SOURCE DATA Block Start
-- ==== Sys2Proof/Laws/PerInstr.lean ====
section
/-! SUPPORT. Per instruction: the encoder gives every instruction with words its word, and the decoder reads a well-formed
instruction back from it (R35 to R44); the steps and events have none. -/


set_option linter.unusedSimpArgs false

namespace Sys2Proof.Laws

/-- The 232 rows of the opcode table that have words come first; each encodes, and decoding its word gives it back when it is
well formed. The steps and events that follow have no word. -/
def RoundTrip.Statement (i : Instr) : Prop :=
  (i.ctorIdx < 232 → ∃ w, encode i = some w ∧ (i.wf = true → decode w = .ok i)) ∧ (232 ≤ i.ctorIdx → encode i = none)

theorem RoundTrip.ofWord {i : Instr} {n : Nat} (hi : i.ctorIdx < 232) (he : encode i = some (BitVec.ofNat 32 n))
    (hn : n < 4294967296) (hd : i.wf = true → decodeNat n = .ok i) : RoundTrip.Statement i := by
  refine ⟨fun _ => ⟨_, he, fun hw => ?_⟩, fun h => absurd hi (by omega)⟩
  rw [decode, BitVec.toNat_ofNat, Nat.mod_eq_of_lt hn]
  exact hd hw

theorem RoundTrip.ofEvent {i : Instr} (hi : 232 ≤ i.ctorIdx) (he : encode i = none) : RoundTrip.Statement i :=
  ⟨fun h => absurd h (by omega), fun _ => he⟩

/-- A field read from a word that is written as higher part, field and lower part. -/
theorem RoundTrip.part {n A B hi x lo : Nat} (e : n = lo + x * A + hi * (A * B)) (hx : x < B) (hl : lo < A) : n / A % B = x := by
  have hA : 0 < A := Nat.lt_of_le_of_lt (Nat.zero_le _) hl
  have : n = lo + (x + hi * B) * A := by rw [e, Nat.add_mul, Nat.mul_assoc, Nat.mul_comm B A, Nat.add_assoc]
  rw [this, Nat.add_mul_div_right _ _ hA, Nat.div_eq_of_lt hl, Nat.zero_add, Nat.add_mul_mod_self_right, Nat.mod_eq_of_lt hx]

theorem RoundTrip.part0 {n A B hi x : Nat} (hA : 0 < A) (e : n = x * A + hi * (A * B)) (hx : x < B) : n / A % B = x :=
  RoundTrip.part (lo := 0) (by rw [e, Nat.zero_add]) hx hA

theorem RoundTrip.low {n B hi x : Nat} (e : n = x + hi * B) (hx : x < B) : n % B = x := by
  rw [e, Nat.add_mul_mod_self_right, Nat.mod_eq_of_lt hx]

theorem RoundTrip.high {n A x lo : Nat} (e : n = lo + x * A) (hl : lo < A) : n / A = x := by
  have hA : 0 < A := Nat.lt_of_le_of_lt (Nat.zero_le _) hl
  rw [e, Nat.add_mul_div_right _ _ hA, Nat.div_eq_of_lt hl, Nat.zero_add]

theorem RoundTrip.field {k : Nat} (x : BitVec k) {m : Nat} (h : m % 2 ^ k = x.toNat) : BitVec.ofNat k m = x := by
  apply BitVec.eq_of_toNat_eq
  rw [BitVec.toNat_ofNat, h]

/-- A part of a part whose value is known. -/
theorem RoundTrip.inner {n A B G : Nat} (h : n / A % B = G) (a b k : Nat) (hk : B = a * (b * k)) : n / (A * a) % b = G / a % b := by
  rw [← h, hk, Nat.mod_mul_right_div_self, Nat.mod_mul_right_mod, Nat.div_div_eq_div_mul]

theorem RoundTrip.inner0 {n B G : Nat} (h : n % B = G) (a b k : Nat) (hk : B = a * (b * k)) : n / a % b = G / a % b := by
  rw [← h, hk, Nat.mod_mul_right_div_self, Nat.mod_mul_right_mod]

theorem RoundTrip.low0 {n B G : Nat} (h : n % B = G) (b k : Nat) (hk : B = b * k) : n % b = G % b := by
  rw [← h, hk, Nat.mod_mul_right_mod]

theorem major1 {n : Nat} (h : n / 67108864 = 1) : decodeNat n = readPfx n := by
  rw [decodeNat, h]
  rfl

theorem major2 {n : Nat} (h : n / 67108864 = 2) : decodeNat n = decode02 n := by
  rw [decodeNat, h]
  rfl

theorem major3 {n : Nat} (h : n / 67108864 = 3) : decodeNat n = readAddi n := by
  rw [decodeNat, h]
  rfl

theorem major4 {n : Nat} (h : n / 67108864 = 4) : decodeNat n = readAndi n := by
  rw [decodeNat, h]
  rfl

theorem major5 {n : Nat} (h : n / 67108864 = 5) : decodeNat n = readOri n := by
  rw [decodeNat, h]
  rfl

theorem major6 {n : Nat} (h : n / 67108864 = 6) : decodeNat n = readXori n := by
  rw [decodeNat, h]
  rfl

theorem major7 {n : Nat} (h : n / 67108864 = 7) : decodeNat n = readSlti n := by
  rw [decodeNat, h]
  rfl

theorem major8 {n : Nat} (h : n / 67108864 = 8) : decodeNat n = readSltin n := by
  rw [decodeNat, h]
  rfl

theorem major9 {n : Nat} (h : n / 67108864 = 9) : decodeNat n = decode09 n := by
  rw [decodeNat, h]
  rfl

theorem major10 {n : Nat} (h : n / 67108864 = 10) : decodeNat n = readLhi n := by
  rw [decodeNat, h]
  rfl

theorem major11 {n : Nat} (h : n / 67108864 = 11) : decodeNat n = readAddpc n := by
  rw [decodeNat, h]
  rfl

theorem major12 {n : Nat} (h : n / 67108864 = 12) : decodeNat n = readLd n := by
  rw [decodeNat, h]
  rfl

theorem major13 {n : Nat} (h : n / 67108864 = 13) : decodeNat n = readSt n := by
  rw [decodeNat, h]
  rfl

theorem major14 {n : Nat} (h : n / 67108864 = 14) : decodeNat n = decode0E n := by
  rw [decodeNat, h]
  rfl

theorem major15 {n : Nat} (h : n / 67108864 = 15) : decodeNat n = decode0F n := by
  rw [decodeNat, h]
  rfl

theorem major16 {n : Nat} (h : n / 67108864 = 16) : decodeNat n = readBeq n := by
  rw [decodeNat, h]
  rfl

theorem major17 {n : Nat} (h : n / 67108864 = 17) : decodeNat n = readBne n := by
  rw [decodeNat, h]
  rfl

theorem major18 {n : Nat} (h : n / 67108864 = 18) : decodeNat n = readBlt n := by
  rw [decodeNat, h]
  rfl

theorem major19 {n : Nat} (h : n / 67108864 = 19) : decodeNat n = readBge n := by
  rw [decodeNat, h]
  rfl

theorem major20 {n : Nat} (h : n / 67108864 = 20) : decodeNat n = readBltn n := by
  rw [decodeNat, h]
  rfl

theorem major21 {n : Nat} (h : n / 67108864 = 21) : decodeNat n = readBgen n := by
  rw [decodeNat, h]
  rfl

theorem major22 {n : Nat} (h : n / 67108864 = 22) : decodeNat n = readCall n := by
  rw [decodeNat, h]
  rfl

theorem major23 {n : Nat} (h : n / 67108864 = 23) : decodeNat n = readJump n := by
  rw [decodeNat, h]
  rfl

theorem major24 {n : Nat} (h : n / 67108864 = 24) : decodeNat n = readJr n := by
  rw [decodeNat, h]
  rfl

theorem major25 {n : Nat} (h : n / 67108864 = 25) : decodeNat n = decode19 n := by
  rw [decodeNat, h]
  rfl

theorem major26 {n : Nat} (h : n / 67108864 = 26) : decodeNat n = decode1A n := by
  rw [decodeNat, h]
  rfl

theorem major32 {n : Nat} (h : n / 67108864 = 32) : decodeNat n = decode20 n := by
  rw [decodeNat, h]
  rfl

theorem major33 {n : Nat} (h : n / 67108864 = 33) : decodeNat n = decode21 n := by
  rw [decodeNat, h]
  rfl

theorem major34 {n : Nat} (h : n / 67108864 = 34) : decodeNat n = decode22 n := by
  rw [decodeNat, h]
  rfl

theorem major35 {n : Nat} (h : n / 67108864 = 35) : decodeNat n = decode23 n := by
  rw [decodeNat, h]
  rfl

theorem major36 {n : Nat} (h : n / 67108864 = 36) : decodeNat n = decode24 n := by
  rw [decodeNat, h]
  rfl

theorem major37 {n : Nat} (h : n / 67108864 = 37) : decodeNat n = decode25 n := by
  rw [decodeNat, h]
  rfl

theorem major38 {n : Nat} (h : n / 67108864 = 38) : decodeNat n = decode26 n := by
  rw [decodeNat, h]
  rfl

theorem major39 {n : Nat} (h : n / 67108864 = 39) : decodeNat n = decode27 n := by
  rw [decodeNat, h]
  rfl

theorem major40 {n : Nat} (h : n / 67108864 = 40) : decodeNat n = decode28 n := by
  rw [decodeNat, h]
  rfl

theorem major44 {n : Nat} (h : n / 67108864 = 44) : decodeNat n = decode2C n := by
  rw [decodeNat, h]
  rfl

theorem major48 {n : Nat} (h : n / 67108864 = 48) : decodeNat n = decode30 n := by
  rw [decodeNat, h]
  rfl

theorem major49 {n : Nat} (h : n / 67108864 = 49) : decodeNat n = decode31 n := by
  rw [decodeNat, h]
  rfl

theorem major50 {n : Nat} (h : n / 67108864 = 50) : decodeNat n = decode32 n := by
  rw [decodeNat, h]
  rfl

theorem major52 {n : Nat} (h : n / 67108864 = 52) : decodeNat n = decode34 n := by
  rw [decodeNat, h]
  rfl

theorem major53 {n : Nat} (h : n / 67108864 = 53) : decodeNat n = decode35 n := by
  rw [decodeNat, h]
  rfl

theorem major54 {n : Nat} (h : n / 67108864 = 54) : decodeNat n = decode36 n := by
  rw [decodeNat, h]
  rfl

theorem major55 {n : Nat} (h : n / 67108864 = 55) : decodeNat n = decode37 n := by
  rw [decodeNat, h]
  rfl

theorem major56 {n : Nat} (h : n / 67108864 = 56) : decodeNat n = decode38 n := by
  rw [decodeNat, h]
  rfl

theorem major63 {n : Nat} (h : n / 67108864 = 63) : decodeNat n = readHint n := by
  rw [decodeNat, h]
  rfl

theorem layout0 {n x0 x1 x2 x3 x4 x5 : Nat} (h0 : x0 < 65536) (h1 : x1 < 32) (h2 : x2 < 2) (h3 : x3 < 8) (h4 : x4 < 2) (h5 : x5 < 64)
    (e : n = x0 + x1 * 65536 + x2 * 2097152 + x3 * 4194304 + x4 * 33554432 + x5 * 67108864) : n < 4294967296 ∧ n % 65536 = x0 ∧ n / 65536 % 32 = x1 ∧ n / 2097152 % 2 = x2 ∧ n / 4194304 % 8 = x3 ∧ n / 33554432 % 2 = x4 ∧ n / 67108864 = x5 :=
  ⟨by omega, by omega, by omega, by omega, by omega, by omega, by omega⟩

theorem RoundTrip.pfx (i : BitVec 1) (m : BitVec 3) (u : BitVec 1) (c : BitVec 5) : RoundTrip.Statement (.pfx i m u c) := by
  obtain ⟨wd, hn⟩ : ∃ wd, wd = 67108864 + i.toNat * 33554432 + m.toNat * 4194304 + u.toNat * 2097152 + c.toNat * 65536 := ⟨_, rfl⟩
  obtain ⟨hlt, q0, q1, q2, q3, q4, q5⟩ := layout0 (show 0 < 65536 by decide) c.isLt u.isLt m.isLt i.isLt (show 1 < 64 by decide) (hn.trans (by omega))
  refine RoundTrip.ofWord (n := wd) (by exact (by decide : 0 < 232)) (hn ▸ rfl) hlt (fun hw => ?_)
  clear hn
  replace hw : ¬(m.toNat = 0 ∧ i.toNat = 1) ∧ ¬(u.toNat = 0 ∧ c.toNat ≠ 0) ∧ ¬(m.toNat = 0 ∧ u.toNat = 0) := of_decide_eq_true hw
  rw [major1 q5]
  unfold readPfx
  rw [RoundTrip.field i q4, RoundTrip.field m q3, RoundTrip.field u q2, RoundTrip.field c q1]
  have hi := i.isLt
  have hm := m.isLt
  have hu := u.isLt
  have hc := c.isLt
  rw [q0, q3, q4, q2, q1]
  rw [if_pos (by omega)]

theorem layout1 {n x0 x1 x2 x3 x4 : Nat} (h0 : x0 < 2048) (h1 : x1 < 32) (h2 : x2 < 32) (h3 : x3 < 32) (h4 : x4 < 64)
    (e : n = x0 + x1 * 2048 + x2 * 65536 + x3 * 2097152 + x4 * 67108864) : n < 4294967296 ∧ n % 2048 = x0 ∧ n / 2048 % 32 = x1 ∧ n / 65536 % 32 = x2 ∧ n / 2097152 % 32 = x3 ∧ n / 67108864 = x4 :=
  ⟨by omega, by omega, by omega, by omega, by omega, by omega⟩

theorem RoundTrip.add (d : BitVec 5) (a : BitVec 5) (b : BitVec 5) : RoundTrip.Statement (.add d a b) := by
  obtain ⟨wd, hn⟩ : ∃ wd, wd = 134217728 + d.toNat * 2097152 + a.toNat * 65536 + b.toNat * 2048 := ⟨_, rfl⟩
  obtain ⟨hlt, q0, q1, q2, q3, q4⟩ := layout1 (show 0 < 2048 by decide) b.isLt a.isLt d.isLt (show 2 < 64 by decide) (hn.trans (by omega))
  refine RoundTrip.ofWord (n := wd) (by exact (by decide : 1 < 232)) (hn ▸ rfl) hlt (fun hw => ?_)
  clear hn
  have e1 : wd % 64 = 0 := RoundTrip.low0 q0 64 32 rfl
  have e2 : wd / 64 % 32 = 0 := RoundTrip.inner0 q0 64 32 1 rfl
  rw [major2 q4]
  rw [decode02, e1]
  change readAdd wd = _
  unfold readAdd
  rw [RoundTrip.field d q3, RoundTrip.field a q2, RoundTrip.field b q1]
  rw [if_pos e2]

theorem RoundTrip.sub (d : BitVec 5) (a : BitVec 5) (b : BitVec 5) : RoundTrip.Statement (.sub d a b) := by
  obtain ⟨wd, hn⟩ : ∃ wd, wd = 134217729 + d.toNat * 2097152 + a.toNat * 65536 + b.toNat * 2048 := ⟨_, rfl⟩
  obtain ⟨hlt, q0, q1, q2, q3, q4⟩ := layout1 (show 1 < 2048 by decide) b.isLt a.isLt d.isLt (show 2 < 64 by decide) (hn.trans (by omega))
  refine RoundTrip.ofWord (n := wd) (by exact (by decide : 2 < 232)) (hn ▸ rfl) hlt (fun hw => ?_)
  clear hn
  have e1 : wd % 64 = 1 := RoundTrip.low0 q0 64 32 rfl
  have e2 : wd / 64 % 32 = 0 := RoundTrip.inner0 q0 64 32 1 rfl
  rw [major2 q4]
  rw [decode02, e1]
  change readSub wd = _
  unfold readSub
  rw [RoundTrip.field d q3, RoundTrip.field a q2, RoundTrip.field b q1]
  rw [if_pos e2]

theorem RoundTrip.and (d : BitVec 5) (a : BitVec 5) (b : BitVec 5) : RoundTrip.Statement (.and d a b) := by
  obtain ⟨wd, hn⟩ : ∃ wd, wd = 134217730 + d.toNat * 2097152 + a.toNat * 65536 + b.toNat * 2048 := ⟨_, rfl⟩
  obtain ⟨hlt, q0, q1, q2, q3, q4⟩ := layout1 (show 2 < 2048 by decide) b.isLt a.isLt d.isLt (show 2 < 64 by decide) (hn.trans (by omega))
  refine RoundTrip.ofWord (n := wd) (by exact (by decide : 3 < 232)) (hn ▸ rfl) hlt (fun hw => ?_)
  clear hn
  have e1 : wd % 64 = 2 := RoundTrip.low0 q0 64 32 rfl
  have e2 : wd / 64 % 32 = 0 := RoundTrip.inner0 q0 64 32 1 rfl
  rw [major2 q4]
  rw [decode02, e1]
  change readAnd wd = _
  unfold readAnd
  rw [RoundTrip.field d q3, RoundTrip.field a q2, RoundTrip.field b q1]
  rw [if_pos e2]

theorem RoundTrip.or (d : BitVec 5) (a : BitVec 5) (b : BitVec 5) : RoundTrip.Statement (.or d a b) := by
  obtain ⟨wd, hn⟩ : ∃ wd, wd = 134217731 + d.toNat * 2097152 + a.toNat * 65536 + b.toNat * 2048 := ⟨_, rfl⟩
  obtain ⟨hlt, q0, q1, q2, q3, q4⟩ := layout1 (show 3 < 2048 by decide) b.isLt a.isLt d.isLt (show 2 < 64 by decide) (hn.trans (by omega))
  refine RoundTrip.ofWord (n := wd) (by exact (by decide : 4 < 232)) (hn ▸ rfl) hlt (fun hw => ?_)
  clear hn
  have e1 : wd % 64 = 3 := RoundTrip.low0 q0 64 32 rfl
  have e2 : wd / 64 % 32 = 0 := RoundTrip.inner0 q0 64 32 1 rfl
  rw [major2 q4]
  rw [decode02, e1]
  change readOr wd = _
  unfold readOr
  rw [RoundTrip.field d q3, RoundTrip.field a q2, RoundTrip.field b q1]
  rw [if_pos e2]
SOURCE DATA Block End
## ABOUT THIS EXERCISE
Filter the records above, keeping each line that contains the word "events".

## SOLUTION FOR THIS TASK
instruction back from it (R35 to R44); the steps and events have none. -/
well formed. The steps and events that follow have no word. -/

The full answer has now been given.